Smear layer will fill the orifices of the dentinal tubules, hence forming smear plugs. These smear plugs decrease dentin permeability by 90% and the smear plug alone can prevent adhesive resin penetration into dentinal tubules. The thickness of smear layer can range from 0.5-2 μmeter and for the smear plug, 1 to 10 μmeter.

Smear layer poses some threat for optimal bonding to occur. That is why it needs to be removed. For example, smear layer needs to be removed prior to bonding by etch-and-rinse (total etch) adhesives. This will lead to thicker hybrid layer and long, denser resin tags which results in better bond strength.
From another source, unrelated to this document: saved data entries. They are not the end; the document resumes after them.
theorem keeps_execFieldRemoteAccess {a1 a2 a3 a4 a5 a6 a7 a8 a9 a10 a11 a12} (g12 : Keeps r a12) : KN (Keeps r) (Sys2Proof.Machine.execFieldRemoteAccess a1 a2 a3 a4 a5 a6 a7 a8 a9 a10 a11 a12) := by
  unfold Sys2Proof.Machine.execFieldRemoteAccess
  refine KN_next ?_
  split
  · exact g12
  · extract_lets -merge -useContext -underBinder +onlyGivenNames v1
    have h2 : ∀ a3 a4, Keeps r a4 → Keeps r (v1 a3 a4) := by
      subst v1
      intro _ _ h5
      refine keeps_threadWaits ?_
      · exact h5
    try clear_value v1
    extract_lets -merge -useContext -underBinder +onlyGivenNames v6
    try clear_value v6
    refine keeps_ite (P := Keeps r) ?_ ?_
    · exact g12
    · refine keeps_ite (P := Keeps r) ?_ ?_
      · refine keeps_ite (P := Keeps r) ?_ ?_
        · refine h2 _ _ ?_
          · exact g12
        · exact g12
      · refine keeps_ite (P := Keeps r) ?_ ?_
        · exact g12
        · refine keeps_ite (P := Keeps r) ?_ ?_
          · refine keeps_tagsExhausted ?_
            · exact g12
          · refine keeps_ite (P := Keeps r) ?_ ?_
            · extract_lets -merge -useContext -underBinder +onlyGivenNames v7
              try clear_value v7
              extract_lets -merge -useContext -underBinder +onlyGivenNames v8
              try clear_value v8
              extract_lets -merge -useContext -underBinder +onlyGivenNames _ _ v9
              have h10 : Keeps r v9 := by
                subst v9
                exact keeps_same (h2 _ _ g12) rfl
              try clear_value v9
              refine keeps_ite (P := Keeps r) ?_ ?_
              · refine keeps_applyCached ?_
                · exact h10
              · refine keeps_sendCoh ?_
                · exact h10
            · extract_lets -merge -useContext -underBinder +onlyGivenNames _ v13
              try clear_value v13
              extract_lets -merge -useContext -underBinder +onlyGivenNames v14
              try clear_value v14
              extract_lets -merge -useContext -underBinder +onlyGivenNames v15
              try clear_value v15
              refine keeps_ite (P := Keeps r) ?_ ?_
              · refine keeps_holdFlag ?_
                · exact g12
              · refine h2 _ _ ?_
                · refine keeps_issueOp ?_
                  · exact g12

end Sys2Proof.Machine
end

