theorem keeps_execScrubStep {a1 a2 a3 a4} (g4 : Keeps r a4) : KN (Keeps r) (Sys2Proof.Machine.execScrubStep a1 a2 a3 a4) := by
  unfold Sys2Proof.Machine.execScrubStep
  refine KN_next ?_
  extract_lets -merge -useContext -underBinder +onlyGivenNames v1
  try clear_value v1
  extract_lets -merge -useContext -underBinder +onlyGivenNames v2
  try clear_value v2
  extract_lets -merge -useContext -underBinder +onlyGivenNames v3
  try clear_value v3
  refine keeps_ite (P := Keeps r) ?_ ?_
  · exact g4
  · refine keeps_ite (P := Keeps r) ?_ ?_
    · refine keeps_scrubNext ?_
      · exact g4
    · extract_lets -merge -useContext -underBinder +onlyGivenNames v4
      have h5 : Keeps r v4 := by
        subst v4
        refine keeps_foldl (P := Keeps r) (fun _ _ h6 => ?_) ?_
        · refine keeps_ite (P := Keeps r) ?_ ?_
          · refine keeps_lineCorrected ?_
            · exact h6
          · exact h6
        · exact g4
      try clear_value v4
      extract_lets -merge -useContext -underBinder +onlyGivenNames v7
      try clear_value v7
      extract_lets -merge -useContext -underBinder +onlyGivenNames v8
      try clear_value v8
      extract_lets -merge -useContext -underBinder +onlyGivenNames v9
      have h10 : Keeps r v9 := by
        subst v9
        refine keeps_ite (P := Keeps r) ?_ ?_
        · refine keeps_modChan ?_
          · exact h5
        · exact h5
      try clear_value v9
      extract_lets -merge -useContext -underBinder +onlyGivenNames v11
      have h12 : Keeps r v11 := by
        subst v11
        refine keeps_foldl (P := Keeps r) (fun _ _ h13 => ?_) ?_
        · refine keeps_ite (P := Keeps r) ?_ ?_
          · refine keeps_lineLost ?_
            · exact h13
          · exact h13
        · exact h10
      try clear_value v11
      refine keeps_settleWork ?_
      · refine keeps_scrubNext ?_
        · exact h12

theorem keeps_execSoftRepairDone {a1 a2 a3} (g3 : Keeps r a3) : KN (Keeps r) (Sys2Proof.Machine.execSoftRepairDone a1 a2 a3) := by
  unfold Sys2Proof.Machine.execSoftRepairDone
  refine KN_next ?_
  extract_lets -merge -useContext -underBinder +onlyGivenNames v1
  try clear_value v1
  refine keeps_ite (P := Keeps r) ?_ ?_
  · exact g3
  · extract_lets -merge -useContext -underBinder +onlyGivenNames v2
    have h3 : Keeps r v2 := by
      subst v2
      refine keeps_setChan ?_
      · exact g3
    try clear_value v2
    refine keeps_strainAdd ?_
    · refine keeps_tallyAdd ?_
      · exact h3

end Sys2Proof.Machine
end

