theorem keeps_execKeyBindJob {a1 a2} (g2 : Keeps r a2) : KN (Keeps r) (Sys2Proof.Machine.execKeyBindJob a1 a2) := by
  unfold Sys2Proof.Machine.execKeyBindJob
  refine KN_next ?_
  refine keeps_runCmd ?_ ?_
  · intro _ _ _ h1
    beta_reduce
    extract_lets -merge -useContext -underBinder +onlyGivenNames v2
    try clear_value v2
    extract_lets -merge -useContext -underBinder +onlyGivenNames v3
    try clear_value v3
    refine keeps_ite (P := KP (Keeps r)) ?_ ?_
    · refine KP_mk ?_
      exact h1
    · split
      · rename_i q4
        have h5 : Keeps r _ := KP_of q4 (by
          refine keeps_judge ?_
          · exact h1
          )
        refine keeps_ite (P := KP (Keeps r)) ?_ ?_
        · refine KP_mk ?_
          exact h5
        · refine KP_mk ?_
          exact keeps_same h5 rfl
  · exact g2

theorem keeps_execKeyShadowDiscard {a1 a2} (g2 : Keeps r a2) : KN (Keeps r) (Sys2Proof.Machine.execKeyShadowDiscard a1 a2) := by
  unfold Sys2Proof.Machine.execKeyShadowDiscard
  refine KN_next ?_
  split
  · exact g2
  · split
    · exact g2
    · refine keeps_ite (P := Keeps r) ?_ ?_
      · exact g2
      · exact keeps_same g2 rfl

theorem keeps_openTenant {a1 a2} (g2 : Keeps r a2) : Keeps r (Sys2Proof.Machine.openTenant a1 a2) := by
  unfold Sys2Proof.Machine.openTenant
  refine keeps_ite (P := Keeps r) ?_ ?_
  · exact g2
  · exact keeps_same g2 rfl

theorem keeps_execContextCreate {a1 a2} (g2 : Keeps r a2) : KN (Keeps r) (Sys2Proof.Machine.execContextCreate a1 a2) := by
  unfold Sys2Proof.Machine.execContextCreate
  refine KN_next ?_
  refine keeps_runCmd ?_ ?_
  · intro _ _ _ h1
    beta_reduce
    extract_lets -merge -useContext -underBinder +onlyGivenNames v2
    try clear_value v2
    extract_lets -merge -useContext -underBinder +onlyGivenNames v3
    try clear_value v3
    refine keeps_ite (P := KP (Keeps r)) ?_ ?_
    · refine KP_mk ?_
      exact h1
    · split
      · refine KP_mk ?_
        exact h1
      · refine keeps_ite (P := KP (Keeps r)) ?_ ?_
        · refine KP_mk ?_
          exact h1
        · refine keeps_ite (P := KP (Keeps r)) ?_ ?_
          · refine KP_mk ?_
            exact h1
          · refine keeps_ite (P := KP (Keeps r)) ?_ ?_
            · refine KP_mk ?_
              exact h1
            · refine keeps_ite (P := KP (Keeps r)) ?_ ?_
              · refine KP_mk ?_
                exact h1
              · refine keeps_ite (P := KP (Keeps r)) ?_ ?_
                · refine KP_mk ?_
                  exact h1
                · refine KP_mk ?_
                  refine keeps_openTenant ?_
                  · exact keeps_same h1 rfl
  · exact g2

theorem keeps_dropObjects {a1 a2} (g2 : Keeps r a2) : Keeps r (Sys2Proof.Machine.dropObjects a1 a2) := by
  unfold Sys2Proof.Machine.dropObjects
  extract_lets -merge -useContext -underBinder +onlyGivenNames v1
  have h2 : Keeps r v1 := by
    subst v1
    refine keeps_foldl (P := Keeps r) (fun _ _ h3 => ?_) ?_
    · refine keeps_destroySeq ?_
      · exact h3
    · exact g2
  try clear_value v1
  extract_lets -merge -useContext -underBinder +onlyGivenNames v4
  have h5 : Keeps r v4 := by
    subst v4
    refine keeps_foldl (P := Keeps r) (fun _ _ h6 => ?_) ?_
    · refine keeps_freeRegion ?_
      · exact h6
    · exact h2
  try clear_value v4
  extract_lets -merge -useContext -underBinder +onlyGivenNames v7
  have h8 : Keeps r v7 := by
    subst v7
    refine keeps_foldl (P := Keeps r) (fun _ _ h9 => ?_) ?_
    · refine keeps_freeBank ?_
      · exact h9
    · exact h5
  try clear_value v7
  extract_lets -merge -useContext -underBinder +onlyGivenNames v10
  have h11 : Keeps r v10 := by
    subst v10
    refine keeps_foldl (P := Keeps r) (fun _ _ h12 => ?_) ?_
    · refine keeps_dropSwath ?_
      · exact h12
    · exact h8
  try clear_value v10
  extract_lets -merge -useContext -underBinder +onlyGivenNames v13
  try clear_value v13
  extract_lets -merge -useContext -underBinder +onlyGivenNames v14
  have h15 : Keeps r v14 := by
    subst v14
    refine keeps_closeWindows ?_
    · exact h11
  try clear_value v14
  exact keeps_same h15 rfl

theorem keeps_dropKeys {a1 a2} (g2 : Keeps r a2) : Keeps r (Sys2Proof.Machine.dropKeys a1 a2) := by
  unfold Sys2Proof.Machine.dropKeys
  extract_lets -merge -useContext -underBinder +onlyGivenNames v1
  try clear_value v1
  extract_lets -merge -useContext -underBinder +onlyGivenNames v2
  have h3 : Keeps r v2 := by
    subst v2
    refine keeps_foldl (P := Keeps r) (fun _ _ h4 => ?_) ?_
    · refine keeps_eraseSlot ?_
      · exact h4
    · exact g2
  try clear_value v2
  exact keeps_same h3 rfl

theorem keeps_execContextDestroy {a1 a2} (g2 : Keeps r a2) : KN (Keeps r) (Sys2Proof.Machine.execContextDestroy a1 a2) := by
  unfold Sys2Proof.Machine.execContextDestroy
  refine KN_next ?_
  refine keeps_settleDestroys ?_
  · refine keeps_settleWork ?_
    · refine keeps_runCmd ?_ ?_
      · intro _ _ _ h1
        beta_reduce
        split
        · refine KP_mk ?_
          exact h1
        · refine keeps_ite (P := KP (Keeps r)) ?_ ?_
          · refine KP_mk ?_
            exact h1
          · split
            · rename_i q2
              have h3 : Keeps r _ := KP_of q2 (by
                refine keeps_judge ?_
                · exact h1
                )
              refine keeps_ite (P := KP (Keeps r)) ?_ ?_
              · refine KP_mk ?_
                exact h3
              · extract_lets -merge -useContext -underBinder +onlyGivenNames v4
                have h5 : Keeps r v4 := by
                  subst v4
                  refine keeps_dropKeys ?_
                  · refine keeps_dropObjects ?_
                    · exact h3
                try clear_value v4
                refine KP_mk ?_
                exact keeps_same h5 rfl
      · exact g2

theorem keeps_execContextPark {a1 a2} (g2 : Keeps r a2) : KN (Keeps r) (Sys2Proof.Machine.execContextPark a1 a2) := by
  unfold Sys2Proof.Machine.execContextPark
  refine KN_next ?_
  refine keeps_runCmd ?_ ?_
  · intro _ _ _ h1
    beta_reduce
    split
    · refine KP_mk ?_
      exact h1
    · refine keeps_ite (P := KP (Keeps r)) ?_ ?_
      · refine KP_mk ?_
        exact h1
      · split
        · rename_i q2
          have h3 : Keeps r _ := KP_of q2 (by
            refine keeps_judge ?_
            · exact h1
            )
          refine keeps_ite (P := KP (Keeps r)) ?_ ?_
          · refine KP_mk ?_
            exact h3
          · refine KP_mk ?_
            exact keeps_same h3 rfl
  · exact g2

theorem keeps_execContextReside {a1 a2} (g2 : Keeps r a2) : KN (Keeps r) (Sys2Proof.Machine.execContextReside a1 a2) := by
  unfold Sys2Proof.Machine.execContextReside
  refine KN_next ?_
  refine keeps_runCmd ?_ ?_
  · intro _ _ _ h1
    beta_reduce
    split
    · refine KP_mk ?_
      exact h1
    · refine keeps_ite (P := KP (Keeps r)) ?_ ?_
      · refine KP_mk ?_
        exact h1
      · split
        · rename_i q2
          have h3 : Keeps r _ := KP_of q2 (by
            refine keeps_judge ?_
            · exact h1
            )
          refine keeps_ite (P := KP (Keeps r)) ?_ ?_
          · refine KP_mk ?_
            exact h3
          · refine KP_mk ?_
            exact keeps_same h3 rfl
  · exact g2

theorem keeps_execContextQuery {a1 a2} (g2 : Keeps r a2) : KN (Keeps r) (Sys2Proof.Machine.execContextQuery a1 a2) := by
  unfold Sys2Proof.Machine.execContextQuery
  refine KN_next ?_
  refine keeps_runCmd ?_ ?_
  · intro _ _ _ h1
    beta_reduce
    extract_lets -merge -useContext -underBinder +onlyGivenNames v2
    try clear_value v2
    refine keeps_ite (P := KP (Keeps r)) ?_ ?_
    · refine KP_mk ?_
      exact h1
    · split
      · refine KP_mk ?_
        exact h1
      · split
        · refine KP_mk ?_
          exact h1
        · refine keeps_ite (P := KP (Keeps r)) ?_ ?_
          · refine KP_mk ?_
            exact h1
          · refine keeps_ite (P := KP (Keeps r)) ?_ ?_
            · refine KP_mk ?_
              exact h1
            · refine KP_mk ?_
              exact h1
  · exact g2

theorem keeps_setSecValue {a1 a2 a3} (g3 : Keeps r a3) : Keeps r (Sys2Proof.Machine.setSecValue a1 a2 a3) := by
  unfold Sys2Proof.Machine.setSecValue
  split
  · exact keeps_same g3 rfl
  · exact keeps_same g3 rfl
  · exact keeps_same g3 rfl

theorem keeps_execSecConfig {a1 a2} (g2 : Keeps r a2) : KN (Keeps r) (Sys2Proof.Machine.execSecConfig a1 a2) := by
  unfold Sys2Proof.Machine.execSecConfig
  refine KN_next (keeps_runCmd (fun _ c s h => ?_) g2)
  dsimp only
  generalize argU c 32 2 = p
  generalize argU c 40 8 = v
  refine keeps_ite (P := KP (Keeps r)) h ?_
  generalize secValue s p = o
  cases o with
  | none => exact h
  | some was =>
    simp only []
    have hj := keeps_judge (a1 := c) (a2 := { unit := 0x0C, obj := 2 ^ 18 + p }) (a3 := .value v) h
    generalize judge c { unit := 0x0C, obj := 2 ^ 18 + p } (.value v) s = q at hj ⊢
    obtain ⟨y, t⟩ := q
    have ht : Keeps r t := hj
    refine keeps_ite (P := KP (Keeps r)) h (keeps_ite (P := KP (Keeps r)) ht (KP_mk ?_))
    match p with
    | 1 => exact keeps_same ht rfl
    | 2 => exact keeps_same ht rfl
    | 0 | (_ + 3) => exact keeps_same ht rfl

/-- A change of a firmware bank that keeps its canonical form. -/
theorem keeps_setFwBank {a1 a2 a3} (g3 : Keeps r a3) (hm : Memory.wf (if a1 == 0 then a3.sec.bank0 else a3.sec.bank1) = true → Memory.wf a2 = true) :
    Keeps r (Sys2Proof.Machine.setFwBank a1 a2 a3) := by
  unfold Sys2Proof.Machine.setFwBank
  by_cases h : (a1 == 0) = true
  · simp only [h, if_true] at hm ⊢
    exact ⟨g3.pending, g3.now, g3.variant, g3.coreMap, g3.uid, g3.svn, g3.free, g3.out, g3.mem, hm ∘ g3.bank0, g3.bank1⟩
  · simp only [h, if_false, Bool.false_eq_true] at hm ⊢
    exact ⟨g3.pending, g3.now, g3.variant, g3.coreMap, g3.uid, g3.svn, g3.free, g3.out, g3.mem, g3.bank0, hm ∘ g3.bank1⟩

theorem keeps_execFwStage {a1 a2} (g2 : Keeps r a2) : KN (Keeps r) (Sys2Proof.Machine.execFwStage a1 a2) := by
  unfold Sys2Proof.Machine.execFwStage
  refine KN_next (keeps_runCmd (fun _ _ _ h => ?_) g2)
  dsimp only
  repeat' split
  all_goals first
    | exact h
    | exact KP_mk (KP_snd (keeps_judge h))
    | refine KP_mk (keeps_setFwBank (KP_snd (keeps_judge h)) (fun hm => wf_memPut ?_ _ _))
  · rfl
  · exact hm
=== Carious versus sound dentin for dentinal bonding ===
Some caries excavation methods lead to leaving caries-affected dentin behind to serve as the bonding substrate, mostly in indirect pulp capping.

It is reported that the immediate bond strengths to caries-affected dentin are 20-50% lower than to sound dentin, and even lower with caries-infected dentin. How does caries progression correlates with this? First, it reduces mineral content, increases porosity and changes the dentinal collagen structure and its distribution too. These changes can cause a significant reduction in the mechanical properties in dentin e.g. hardness, stiffness, tensile strength, modulus of elasticity, and shrinkage during drying, which makes dentin in and under hybrid layer more prone to cohesive failures under occlusal forces.

Lower mineral content of the caries-affected dentin will allow phosphoric acid or acidic monomers to demineralize matrix more deeply than in normal dentin, which results in even more residual water in exposed collagen matrix.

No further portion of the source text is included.